We had originally wanted to implement a neural network to eliminate the rollout phase of the MCTS and optimize its performance. This was what the AlphaGoZero project had accomplished for the game Go. Unfortunately, we encountered the following issues:
- Uncertainty about how to pass the state of the board to the neural network for evaluation and how to process the results obtained from the network in order to select a move.
- How to integrate the neural network into the MCTS implementation as well as the ConnectX environment.

A substantial amount of time was committed to the implementation with the neural network and we had to abandon it due to time restrictions. Our current implementation using only an MCTS algorithm was successfully integrated into the ConnectX environment and is calculating moves but has is not winning many games. Further adjustments of parameter C and number of rounds to perform rollouts may be needed in order to achieve better results.

# Discussion

### Interpreting the result

While unsuccessful in what we had hoped to accomplish, that being an AI which plays a perfect game of Connect 4 using MCTS with a neural network, we have gained knowledge of how reinforcement learning is used to inform the decision-making process of a Monte Carlo Tree Search algorithm through balancing exploration and exploitation.

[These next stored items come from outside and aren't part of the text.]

-- ==== Sys2Proof/Machine/ControlCommands.lean ====
section
/-! DEFINITION. The commands of the control engine (R491, R494 to R500, R506, R507), and the LOOPS section taking effect (R501 to R503). -/
namespace Sys2Proof.Machine
open Sys2Proof

/-! ### LOOP_WRITE (R494 to R496) -/

/-- The first byte of the parameters: 12, or 20 behind an indirect address (R64, R494). -/
def paramStart (d : Desc) : Nat := if d.indirect then 20 else 12

/-- The bytes that an indirect address takes. -/
def addressBytes (d : Desc) : List (Nat × Nat) := if d.indirect then [(12, 8)] else []

/-- The enabled slot that a target names. -/
def loopTarget (d : Desc) (s : State) : Option (Fin 64 × Loop) :=
  (d.unit .loop 64).bind fun i => (loopAt i s).map fun l => (i, l)

/-- The checks of LOOP_WRITE on its descriptor (R494). -/
def loopWriteCheck (d : Desc) (s : State) : Option Refuse :=
  let p := paramStart d
  let start := d.u (p + 2) 2
  let count := d.u (p + 4) 2
  let most := if d.indirect then 512 else 8
  firstFail
    [(d.indirect && d.length.toNat != 4 * count, badParam 4),
     ((loopTarget d s).isNone, badParam 8),
     (1 < d.byte p, badParam p),
     (511 < start, badParam (p + 2)),
     (count = 0 || most < count || 512 < start + count, badParam (p + 4)),
     d.strayCheck (addressBytes d ++ [(p, 1), (p + 2, 4)] ++ if d.indirect then [] else [(p + 12, 4 * count)])]

/-- The data words of a LOOP_WRITE: from the descriptor, or from its buffer (R494). -/
def loopWords (d : Desc) (bs : List Byte) : List Int :=
  let p := paramStart d
  let count := d.u (p + 4) 2
  (List.range count).map fun i => if d.indirect then signed 32 (leAt bs (4 * i) 4) else d.s (p + 12 + 4 * i) 4

/-- A write that is legal and may land (R495): whole, or its first group now and the rest between later evaluations. -/
def startWrite (i : Fin 64) (bank : Bool) (start : Nat) (words : List Int) (iss : Issue) (l : Loop) (s : State) : State :=
  if bank ≠ l.active ∨ words.length ≤ 8 then complete iss .ok (onLoop i (putWords bank start words) s)
  else
    onLoop i (fun l =>
      { putWords bank start (words.take 8) l with
        writes := l.writes ++ [{ bank := bank, start := start + 8, words := words.drop 8, issue := iss }] }) s

/-- LOOP_WRITE (R493 to R496). -/
def execLoopWrite (d : Desc) (s : State) : Host.Outcome State Fault Refusal :=
  .next (hostCommand 0x28 (.loopWrite d) d (fun iss s =>
    match loopWriteCheck d s, loopTarget d s, if d.indirect then d.bytes else some [] with
    | some r, _, _ => refuse iss r s
    | none, _, none => bufferError iss s
    | none, none, some _ => refuse iss (badParam 8) s
    | none, some (i, l), some bs =>
      let bank := d.byte (paramStart d) == 1
      let start := d.u (paramStart d + 2) 2
      let words := loopWords d bs
      if !bankOk (bankOf (putWords bank start words l) bank) then refuse iss (badParam 0xFFFF) s
      else if l.fade.isSome || l.swap.isSome then refuse iss (refuseTarget .rejectedBusy d.tgt) s
      else startWrite i bank start words iss l s) s)

/-! ### LOOP_SWAP (R497, R500) -/

/-- The checks of LOOP_SWAP. -/
def loopSwapCheck (d : Desc) (s : State) : Option Refuse :=
  firstFail
    [(d.indirect, badParam 1),
     ((loopTarget d s).isNone, badParam 8),
     (8 < d.byte 20, badParam 20),
     d.strayCheck [(12, 9)],
     ((loopTarget d s).any fun x => x.2.swap.isSome, refuseTarget .rejectedBusy d.tgt)]

/-- LOOP_SWAP (R497, R500): the swap waits for its boundary; one that arrives during a fade waits for its end. -/
def execLoopSwap (d : Desc) (s : State) : Host.Outcome State Fault Refusal :=
  .next (hostCommand 0x29 (.loopSwap d) d (fun iss s =>
    match loopSwapCheck d s, d.unit .loop 64 with
    | some r, _ => refuse iss r s
    | none, none => refuse iss (badParam 8) s
    | none, some i =>
      let req : SwapReq := { instant := instantOrNow (d.u 12 8) s, f := d.byte 20, issue := some iss }
      onLoop i (fun l => { l with swap := some req }) s) s)

/-! ### LOOP_SETPOINT (R480, R491) -/

/-- Does a loop output drive a set-point (R480)? -/
def setpointDriven (i : Fin 64) (j : Nat) (s : State) : Bool :=
  anyOf s.cen.slot fun x => x.any fun l => (destsOf l.cfg).any fun d => d == .setpoint i j

/-- The checks of LOOP_SETPOINT. -/
def loopSetpointCheck (d : Desc) (s : State) : Option Refuse :=
  firstFail
    [(d.indirect, badParam 1),
     ((loopTarget d s).isNone, badParam 8),
     ((loopTarget d s).any fun x => decide (x.2.cfg.ni ≤ d.byte 12), badParam 12),
     (1 < d.byte 13, badParam 13),
     (d.byte 13 == 0 && d.u 20 4 != 0, badParam 20),
     d.strayCheck [(12, 2), (16, 8)],
     ((d.unit .loop 64).any fun i => setpointDriven i (d.byte 12) s, refuseTarget .busyOwned d.tgt)]

/-- LOOP_SETPOINT (R491): the target takes effect at the next base tick, where the command completes OK. -/
def execLoopSetpoint (d : Desc) (s : State) : Host.Outcome State Fault Refusal :=
  .next (hostCommand 0x2A (.loopSetpoint d) d (fun iss s =>
    match loopSetpointCheck d s, d.unit .loop 64 with
    | some r, _ => refuse iss r s
    | none, none => refuse iss (badParam 8) s
    | none, some i =>
      let req : SetRequest :=
        { j := d.byte 12, target := d.s 16 4, slew := if d.byte 13 = 1 then some (d.u 20 4) else none, issue := iss }
      onLoop i (fun l => { l with sets := l.sets ++ [req] }) s) s)

/-! ### TRACE_ARM (R506, R507) -/

/-- The checks of TRACE_ARM. -/
def traceArmCheck (d : Desc) (s : State) : Option Refuse :=
  let p := paramStart d
  firstFail
    [(d.indirect && d.length.toNat != 131072, badParam 4),
     ((d.unit .loop 64).isNone || (d.byte (p + 1) != 5 && (loopTarget d s).isNone), badParam 8),
     (15 < d.byte p, badParam p),
     (5 < d.byte (p + 1), badParam (p + 1)),
     (7 < d.byte (p + 2), badParam (p + 2)),
     (63 < d.byte (p + 4), badParam (p + 4)),
     (63 < d.byte (p + 5), badParam (p + 5)),
     (63 < d.byte (p + 6), badParam (p + 6)),
     (63 < d.byte (p + 7), badParam (p + 7)),
     (d.byte (p + 1) != 1 && d.u (p + 8) 8 != 0, badParam (p + 8)),
     (d.u (p + 16) 2 == 0, badParam (p + 16)),
     d.strayCheck (addressBytes d ++ [(p, 3), (p + 4, 14)]),
     (ownedByOther 0x0A (d.byte p) s, refuseTarget .busyOwned d.tgt)]

/-- A change of one trace buffer. -/
def onTrace (b : Fin 16) (f : Trace → Trace) (s : State) : State := onCen (fun c => { c with trace := upd c.trace b f }) s

/-- The buffer as an arming leaves it (R506). -/
def armedTrace (d : Desc) (slot : Fin 64) (iss : Issue) (now : Nat) : Trace :=
  let p := paramStart d
  { armed := some iss
    address := if d.indirect then some (d.u 12 8) else none
    continuous := false
    slot := slot
    sel := [d.byte (p + 4), d.byte (p + 5), d.byte (p + 6), d.byte (p + 7)]
    decim := d.u (p + 16) 2
    trigger := d.byte (p + 1)
    pre := d.byte (p + 2)
    instant := instantOf now (d.u (p + 8) 8)
    triggered := false, skip := 0, entries := [], next := 0 }

/-- TRACE_ARM (R506, R507): the earlier arming of the buffer is superseded. -/
def execTraceArm (d : Desc) (s : State) : Host.Outcome State Fault Refusal :=
  .next (hostCommand 0x2B (.traceArm d) d (fun iss s =>
    match traceArmCheck d s, d.unit .loop 64, finOf 16 (d.byte (paramStart d)) with
    | some r, _, _ => refuse iss r s
    | none, some i, some b =>
      let s := completeOpt (s.cen.trace[b]).armed .superseded s
      if d.byte (paramStart d + 1) = 5 then complete iss .ok (onTrace b (fun t => { t with armed := none }) s)
      else onTrace b (fun _ => armedTrace d i iss s.now) s
    | none, _, _ => refuse iss (badParam 8) s) s)

/-! ### The LOOPS section takes effect (R501 to R503) -/

/-- The commands that wait on a slot complete with a status, and nothing of them remains. -/
def endLoopCommands (i : Fin 64) (swaps fades : Bool) (s : State) : State :=
  match loopAt i s with
  | none => s
  | some l =>
    let s := completeAll ((l.sets.map (·.issue)) ++ l.writes.map (·.issue)) .superseded s
    let s := if swaps then completeOpt (l.swap.bind (·.issue)) .superseded s else s
    let s := if fades then completeOpt (l.fade.bind (·.issue)) .superseded s else s
    onLoop i (fun l => { l with
      sets := [], writes := [], swap := if swaps then none else l.swap, fade := if fades then none else l.fade }) s

/-- The traces of a slot that stops or restarts: an armed one completes TIMEOUT, and its entries remain (R507). -/
def endTraces (i : Fin 64) (s : State) : State :=
  (indices 16).foldl (fun (s : State) (b : Fin 16) =>
    let t := s.cen.trace[b]
    if t.slot = i ∧ t.armed.isSome then completeOpt t.armed .timeout (onTrace b (fun t => { t with armed := none }) s) else s) s

/-- Do two entries have the same structure (R502)? -/
def sameStructure (a b : LoopCfg) : Bool :=
  a.outer == b.outer && a.m == b.m && a.ns == b.ns && a.ni == b.ni && a.no == b.no && a.src == b.src && a.dst == b.dst
    && a.hold == b.hold

/-- The present value of a destination (R502). -/
def presentOutput (s : State) (code : Nat) : Int :=
  match destOf code with
  | some (.gain m) => ((s.dfe.duc[m]).gain : Nat)
  | some (.bias c) => (((s.cen.biasSent[c]).getD 0 : Nat) : Int)
  | some (.setpoint l j) => ((loopAt l s).map fun x => sigAt x.sig.rt j).getD 0
  | _ => 0

/-- A new slot, or one whose structure changed (R502). Where its ramped set-points start is not stated: they are free values. -/
def freshLoop (e : LoopEntry) (s : State) : Loop :=
  let c := e.cfg
  let zeros (n : Nat) : List Int := List.replicate n 0
  { cfg := c, a := e.bank, b := zeros 512, active := false
    sig := { rt := e.targets.take c.ni, slew := e.slews.take c.ni, r := (List.range c.ni).map fun j => freeRamp (s.free + j)
             xh := zeros c.ns
             q := ((e.qInit.take c.ni).zipIdx).map fun x =>
               clampInt (wordAt e.bank (328 + x.2)) (wordAt e.bank (332 + x.2)) x.1
             up := (c.dst.take c.no).map (presentOutput s), ur := zeros c.no, y := zeros c.ni, v := zeros c.ni }
    wasHeld := List.replicate c.ni false, hold := 0, intHold := false, cap := zeros c.no
    staleRun := List.replicate c.ni 0, seen := List.replicate c.ni 0, limRun := List.replicate c.no 0
    outSat := List.replicate c.no false, fade := none, swap := none, sets := [], writes := [], parity := []
    limited := 0, accSat := false, clamped := false, swapTime := 0 }

/-- A slot that keeps running takes its new entry (R502, R503): the bank goes to the inactive bank and is swapped in at T. -/
def keepLoop (e : LoopEntry) (t : Nat) (l : Loop) : Loop :=
  let l := putWords (!l.active) 0 e.bank l
  { l with
    cfg := e.cfg
    sig := { l.sig with rt := e.targets.take e.cfg.ni, slew := e.slews.take e.cfg.ni }
    swap := some { instant := t, f := e.cfg.fade, issue := none } }

/-- One slot at a commit's T (R502). -/
def installSlot (sec : LoopsSection) (t : Nat) (s : State) (i : Fin 64) : State :=
  match sec.slots.find? (fun e => e.slot == i), loopAt i s with
  | none, none => s
  | none, some _ => onCen (fun c => { c with slot := c.slot.set i none }) (endTraces i (endLoopCommands i true true s))
  | some e, some l =>
    if sameStructure e.cfg l.cfg then onLoop i (keepLoop e t) (endLoopCommands i true false s)
    else
      let s := endTraces i (endLoopCommands i true true s)
      let x := freshLoop e s
      onCen (fun c => { c with slot := c.slot.set i (some x) }) { s with free := s.free + 4 }
  | some e, none => onCen (fun c => { c with slot := c.slot.set i (some (freshLoop e s)) }) { s with free := s.free + 4 }

/-- A trace buffer at a commit's T (R505): an entry makes it a continuous ring; a ring without an entry stops. -/
def installTrace (sec : LoopsSection) (s : State) (b : Fin 16) : State :=
  match sec.traces.find? fun e => e.buffer == b with
  | some e =>
    let s := completeOpt (s.cen.trace[b]).armed .superseded s
    onTrace b (fun t => { t with
      armed := none, address := none, continuous := true, slot := e.slot, sel := e.sel, decim := e.decim, triggered := false
      skip := 0, entries := [], next := 0 }) s
  | none => onTrace b (fun t => { t with continuous := false }) s

/-- The LOOPS section takes effect at T (R501 to R503). -/
def installLoops (sec : LoopsSection) (t : Nat) (s : State) : State :=
  let s := onCen (fun c => { c with baseLog2 := sec.baseLog2 }) s
  let s := (indices 64).foldl (installSlot sec t) s
  (indices 16).foldl (installTrace sec) s

end Sys2Proof.Machine
end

Furthermore, we have learned this process can be further enhanced by providing the state of the game board to a neural network which will output a probability vector in order to guide the process.

### Limitations

For our project, we focused heavily on monte carlo search trees, which are a great way to find the best strategies in a Connect4 game. However, like any other machine learning methods, it also has limitations.

Our main limitation with this project was that, although we were using machine learning principles, it is difficult to evaluate the performance. The techniques for evaluating performance of supervised machine learning algorithms are not applicable to MCTS and since MCTS was not available in a library, any evaluation metrics would have needed to be custom built like the algorithm. The neural network we had hoped to implement would have had performance analytics available through TensorFlow.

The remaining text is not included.